Data for analysis:
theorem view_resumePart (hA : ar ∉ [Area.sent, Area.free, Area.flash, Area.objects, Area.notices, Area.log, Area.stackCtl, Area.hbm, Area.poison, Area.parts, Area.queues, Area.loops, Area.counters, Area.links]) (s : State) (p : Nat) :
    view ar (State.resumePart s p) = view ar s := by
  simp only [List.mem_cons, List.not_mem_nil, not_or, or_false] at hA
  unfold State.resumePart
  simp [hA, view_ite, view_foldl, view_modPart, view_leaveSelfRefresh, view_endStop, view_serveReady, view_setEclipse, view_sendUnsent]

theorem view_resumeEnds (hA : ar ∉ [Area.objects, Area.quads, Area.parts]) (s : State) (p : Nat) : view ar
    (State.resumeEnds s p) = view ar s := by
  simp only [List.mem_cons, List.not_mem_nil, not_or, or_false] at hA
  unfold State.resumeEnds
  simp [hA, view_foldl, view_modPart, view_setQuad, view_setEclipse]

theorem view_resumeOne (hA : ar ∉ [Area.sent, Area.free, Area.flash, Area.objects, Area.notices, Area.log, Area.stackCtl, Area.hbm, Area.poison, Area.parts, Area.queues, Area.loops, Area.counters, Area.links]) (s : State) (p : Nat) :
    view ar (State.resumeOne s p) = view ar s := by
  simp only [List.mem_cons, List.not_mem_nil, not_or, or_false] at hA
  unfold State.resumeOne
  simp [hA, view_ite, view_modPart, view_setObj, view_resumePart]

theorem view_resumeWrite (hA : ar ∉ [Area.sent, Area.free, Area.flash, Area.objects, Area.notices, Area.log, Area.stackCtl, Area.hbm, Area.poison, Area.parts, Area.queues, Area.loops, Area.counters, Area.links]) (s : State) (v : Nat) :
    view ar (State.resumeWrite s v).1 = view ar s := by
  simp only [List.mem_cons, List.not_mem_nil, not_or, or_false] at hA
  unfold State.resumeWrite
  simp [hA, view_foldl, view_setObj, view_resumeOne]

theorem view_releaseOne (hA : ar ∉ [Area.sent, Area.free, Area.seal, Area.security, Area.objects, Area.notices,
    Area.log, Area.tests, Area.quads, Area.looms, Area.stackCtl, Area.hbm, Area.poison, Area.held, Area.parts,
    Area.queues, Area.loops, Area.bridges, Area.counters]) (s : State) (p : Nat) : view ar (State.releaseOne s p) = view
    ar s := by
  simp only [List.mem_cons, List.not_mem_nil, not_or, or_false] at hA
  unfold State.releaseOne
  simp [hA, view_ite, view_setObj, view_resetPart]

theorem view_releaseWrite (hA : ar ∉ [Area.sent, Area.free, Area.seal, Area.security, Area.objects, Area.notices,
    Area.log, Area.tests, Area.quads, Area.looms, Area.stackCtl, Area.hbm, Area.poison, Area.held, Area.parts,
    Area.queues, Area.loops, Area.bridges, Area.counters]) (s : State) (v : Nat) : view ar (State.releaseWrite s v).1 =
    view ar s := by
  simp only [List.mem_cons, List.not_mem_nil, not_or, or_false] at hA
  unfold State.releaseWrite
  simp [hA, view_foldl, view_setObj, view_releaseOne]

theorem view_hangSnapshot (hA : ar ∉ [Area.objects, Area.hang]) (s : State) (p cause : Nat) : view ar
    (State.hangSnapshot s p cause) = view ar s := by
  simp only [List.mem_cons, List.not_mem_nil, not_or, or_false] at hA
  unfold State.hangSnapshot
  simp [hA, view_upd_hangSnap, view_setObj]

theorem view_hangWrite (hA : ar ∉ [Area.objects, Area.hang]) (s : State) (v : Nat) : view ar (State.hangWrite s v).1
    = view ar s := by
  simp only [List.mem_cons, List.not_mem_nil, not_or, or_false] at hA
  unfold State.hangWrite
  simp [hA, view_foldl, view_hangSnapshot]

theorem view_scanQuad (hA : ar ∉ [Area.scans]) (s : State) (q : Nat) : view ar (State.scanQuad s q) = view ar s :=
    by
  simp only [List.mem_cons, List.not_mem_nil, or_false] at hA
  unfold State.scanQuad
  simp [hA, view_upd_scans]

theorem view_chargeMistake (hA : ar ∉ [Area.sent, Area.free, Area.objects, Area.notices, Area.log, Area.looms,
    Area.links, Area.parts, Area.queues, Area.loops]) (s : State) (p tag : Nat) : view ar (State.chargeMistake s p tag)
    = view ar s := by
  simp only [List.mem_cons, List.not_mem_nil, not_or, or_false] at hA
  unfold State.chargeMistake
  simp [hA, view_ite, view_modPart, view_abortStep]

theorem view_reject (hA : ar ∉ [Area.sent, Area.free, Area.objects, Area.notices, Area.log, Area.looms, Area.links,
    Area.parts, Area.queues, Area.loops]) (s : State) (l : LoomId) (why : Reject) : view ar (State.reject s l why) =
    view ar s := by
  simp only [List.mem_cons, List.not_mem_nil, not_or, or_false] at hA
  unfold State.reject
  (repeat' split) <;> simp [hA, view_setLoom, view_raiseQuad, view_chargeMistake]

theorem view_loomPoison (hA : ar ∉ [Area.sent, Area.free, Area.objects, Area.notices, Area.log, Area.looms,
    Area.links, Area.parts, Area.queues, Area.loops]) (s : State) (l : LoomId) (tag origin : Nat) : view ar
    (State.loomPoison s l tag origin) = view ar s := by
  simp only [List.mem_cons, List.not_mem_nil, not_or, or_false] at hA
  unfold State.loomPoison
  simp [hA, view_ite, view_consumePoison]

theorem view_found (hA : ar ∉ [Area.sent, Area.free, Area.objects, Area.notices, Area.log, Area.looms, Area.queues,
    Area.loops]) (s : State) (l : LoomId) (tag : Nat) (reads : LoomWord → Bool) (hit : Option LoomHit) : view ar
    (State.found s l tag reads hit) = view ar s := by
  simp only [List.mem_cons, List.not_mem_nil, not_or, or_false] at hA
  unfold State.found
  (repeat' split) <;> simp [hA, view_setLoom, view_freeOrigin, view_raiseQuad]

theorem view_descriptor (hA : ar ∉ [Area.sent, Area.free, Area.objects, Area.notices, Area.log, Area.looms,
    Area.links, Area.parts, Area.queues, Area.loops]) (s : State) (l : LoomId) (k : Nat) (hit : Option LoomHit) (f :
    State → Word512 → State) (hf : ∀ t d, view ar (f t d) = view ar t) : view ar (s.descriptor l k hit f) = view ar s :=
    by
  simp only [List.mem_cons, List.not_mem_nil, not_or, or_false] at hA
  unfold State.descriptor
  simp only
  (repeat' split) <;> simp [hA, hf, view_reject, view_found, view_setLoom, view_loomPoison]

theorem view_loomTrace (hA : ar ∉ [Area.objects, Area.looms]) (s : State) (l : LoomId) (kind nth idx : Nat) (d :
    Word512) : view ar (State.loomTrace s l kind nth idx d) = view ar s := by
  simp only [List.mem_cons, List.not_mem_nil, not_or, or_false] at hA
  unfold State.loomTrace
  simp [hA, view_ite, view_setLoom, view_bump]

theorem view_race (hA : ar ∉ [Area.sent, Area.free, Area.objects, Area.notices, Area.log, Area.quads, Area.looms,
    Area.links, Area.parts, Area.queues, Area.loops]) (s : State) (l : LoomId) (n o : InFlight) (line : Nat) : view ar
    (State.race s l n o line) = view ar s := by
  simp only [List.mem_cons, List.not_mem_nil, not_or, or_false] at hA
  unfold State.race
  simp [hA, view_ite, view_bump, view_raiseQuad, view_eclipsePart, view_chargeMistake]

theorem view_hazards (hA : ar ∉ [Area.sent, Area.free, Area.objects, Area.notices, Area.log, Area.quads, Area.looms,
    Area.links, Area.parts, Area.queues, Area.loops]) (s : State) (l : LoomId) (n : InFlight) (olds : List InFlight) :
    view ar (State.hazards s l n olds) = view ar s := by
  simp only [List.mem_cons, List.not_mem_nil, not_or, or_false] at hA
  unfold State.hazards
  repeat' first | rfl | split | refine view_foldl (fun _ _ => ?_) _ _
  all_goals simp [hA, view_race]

Directions: Everything from the first line of the entries above through the line with "view ar (State.resumePart" is to be reproduced exactly, and nothing else.

Task solution:
theorem view_resumePart (hA : ar ∉ [Area.sent, Area.free, Area.flash, Area.objects, Area.notices, Area.log, Area.stackCtl, Area.hbm, Area.poison, Area.parts, Area.queues, Area.loops, Area.counters, Area.links]) (s : State) (p : Nat) :
    view ar (State.resumePart s p) = view ar s := by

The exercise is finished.